DIRECTIONS FOR THIS TASK:
The response must consist of each line in the listing that has the word "choices" in it.

MATERIAL FOR THIS EXERCISE:

@[simp] theorem State.raise_lots (s : State) (e : Event) : (s.raise e).lots = s.lots := rfl
@[simp] theorem State.raise_rail (s : State) (e : Event) : (s.raise e).rail = s.rail := rfl
@[simp] theorem State.raise_drive (s : State) (e : Event) : (s.raise e).drive = s.drive := rfl
@[simp] theorem State.raise_scan (s : State) (e : Event) : (s.raise e).scan = s.scan := rfl
@[simp] theorem State.raise_clock (s : State) (e : Event) : (s.raise e).clock = s.clock := rfl
@[simp] theorem State.raise_accounts (s : State) (e : Event) : (s.raise e).accounts = s.accounts := rfl
@[simp] theorem State.raise_log (s : State) (e : Event) : (s.raise e).log = s.log := rfl
@[simp] theorem State.raise_face (s : State) (e : Event) : (s.raise e).face = s.face := rfl
@[simp] theorem State.raise_inputs (s : State) (e : Event) : (s.raise e).inputs = s.inputs := rfl
@[simp] theorem State.raise_resetCause (s : State) (e : Event) : (s.raise e).resetCause = s.resetCause := rfl
@[simp] theorem State.raise_pending (s : State) (e : Event) : (s.raise e).pending = s.pending := rfl
@[simp] theorem State.raise_choices (s : State) (e : Event) : (s.raise e).choices = s.choices := rfl

@[simp] theorem State.giveReply_lots (s : State) (p : Role) (x : Reply) : (s.giveReply p x).lots = s.lots := rfl
@[simp] theorem State.giveReply_rail (s : State) (p : Role) (x : Reply) : (s.giveReply p x).rail = s.rail := rfl
@[simp] theorem State.giveReply_drive (s : State) (p : Role) (x : Reply) : (s.giveReply p x).drive = s.drive := rfl
@[simp] theorem State.giveReply_scan (s : State) (p : Role) (x : Reply) : (s.giveReply p x).scan = s.scan := rfl
@[simp] theorem State.giveReply_clock (s : State) (p : Role) (x : Reply) : (s.giveReply p x).clock = s.clock := rfl
@[simp] theorem State.giveReply_accounts (s : State) (p : Role) (x : Reply) :
    (s.giveReply p x).accounts = s.accounts := rfl
@[simp] theorem State.giveReply_log (s : State) (p : Role) (x : Reply) : (s.giveReply p x).log = s.log := rfl
@[simp] theorem State.giveReply_face (s : State) (p : Role) (x : Reply) : (s.giveReply p x).face = s.face := rfl
@[simp] theorem State.giveReply_inputs (s : State) (p : Role) (x : Reply) : (s.giveReply p x).inputs = s.inputs := rfl
@[simp] theorem State.giveReply_pending (s : State) (p : Role) (x : Reply) : (s.giveReply p x).pending = s.pending := rfl
@[simp] theorem State.giveReply_choices (s : State) (p : Role) (x : Reply) : (s.giveReply p x).choices = s.choices := rfl
@[simp] theorem State.giveReply_replyLeft (s : State) (p : Role) (x : Reply) :
    ((s.giveReply p x).port p).replyLeft = replyWords (s.port p).checkNow x := by
  simp [State.giveReply]
@[simp] theorem State.giveReply_events (s : State) (p : Role) (x : Reply) :
    ((s.giveReply p x).port p).events = (s.port p).events := by simp [State.giveReply]

@[simp] theorem State.frameTaken_lots (s : State) (p : Role) : (s.frameTaken p).lots = s.lots := rfl
@[simp] theorem State.frameTaken_rail (s : State) (p : Role) : (s.frameTaken p).rail = s.rail := rfl
@[simp] theorem State.frameTaken_drive (s : State) (p : Role) : (s.frameTaken p).drive = s.drive := rfl
@[simp] theorem State.frameTaken_scan (s : State) (p : Role) : (s.frameTaken p).scan = s.scan := rfl
@[simp] theorem State.frameTaken_clock (s : State) (p : Role) : (s.frameTaken p).clock = s.clock := rfl
@[simp] theorem State.frameTaken_accounts (s : State) (p : Role) : (s.frameTaken p).accounts = s.accounts := rfl
@[simp] theorem State.frameTaken_log (s : State) (p : Role) : (s.frameTaken p).log = s.log := rfl
@[simp] theorem State.frameTaken_face (s : State) (p : Role) : (s.frameTaken p).face = s.face := rfl
@[simp] theorem State.frameTaken_inputs (s : State) (p : Role) : (s.frameTaken p).inputs = s.inputs := rfl
@[simp] theorem State.frameTaken_resetCause (s : State) (p : Role) : (s.frameTaken p).resetCause = s.resetCause := rfl
@[simp] theorem State.frameTaken_pending (s : State) (p : Role) : (s.frameTaken p).pending = s.pending := rfl
@[simp] theorem State.frameTaken_choices (s : State) (p : Role) : (s.frameTaken p).choices = s.choices := rfl
@[simp] theorem State.frameTaken_checkNow (s : State) (p : Role) :
    ((s.frameTaken p).port p).checkNow = (s.port p).checkNow := by simp [State.frameTaken, Port.cleared]
@[simp] theorem State.frameTaken_events (s : State) (p : Role) :
    ((s.frameTaken p).port p).events = (s.port p).events := by simp [State.frameTaken, Port.cleared]
@[simp] theorem State.frameTaken_mask (s : State) (p : Role) :
    ((s.frameTaken p).port p).mask = (s.port p).mask := by simp [State.frameTaken, Port.cleared]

EXERCISE SOLUTION:
@[simp] theorem State.raise_choices (s : State) (e : Event) : (s.raise e).choices = s.choices := rfl
@[simp] theorem State.giveReply_choices (s : State) (p : Role) (x : Reply) : (s.giveReply p x).choices = s.choices := rfl
@[simp] theorem State.frameTaken_choices (s : State) (p : Role) : (s.frameTaken p).choices = s.choices := rfl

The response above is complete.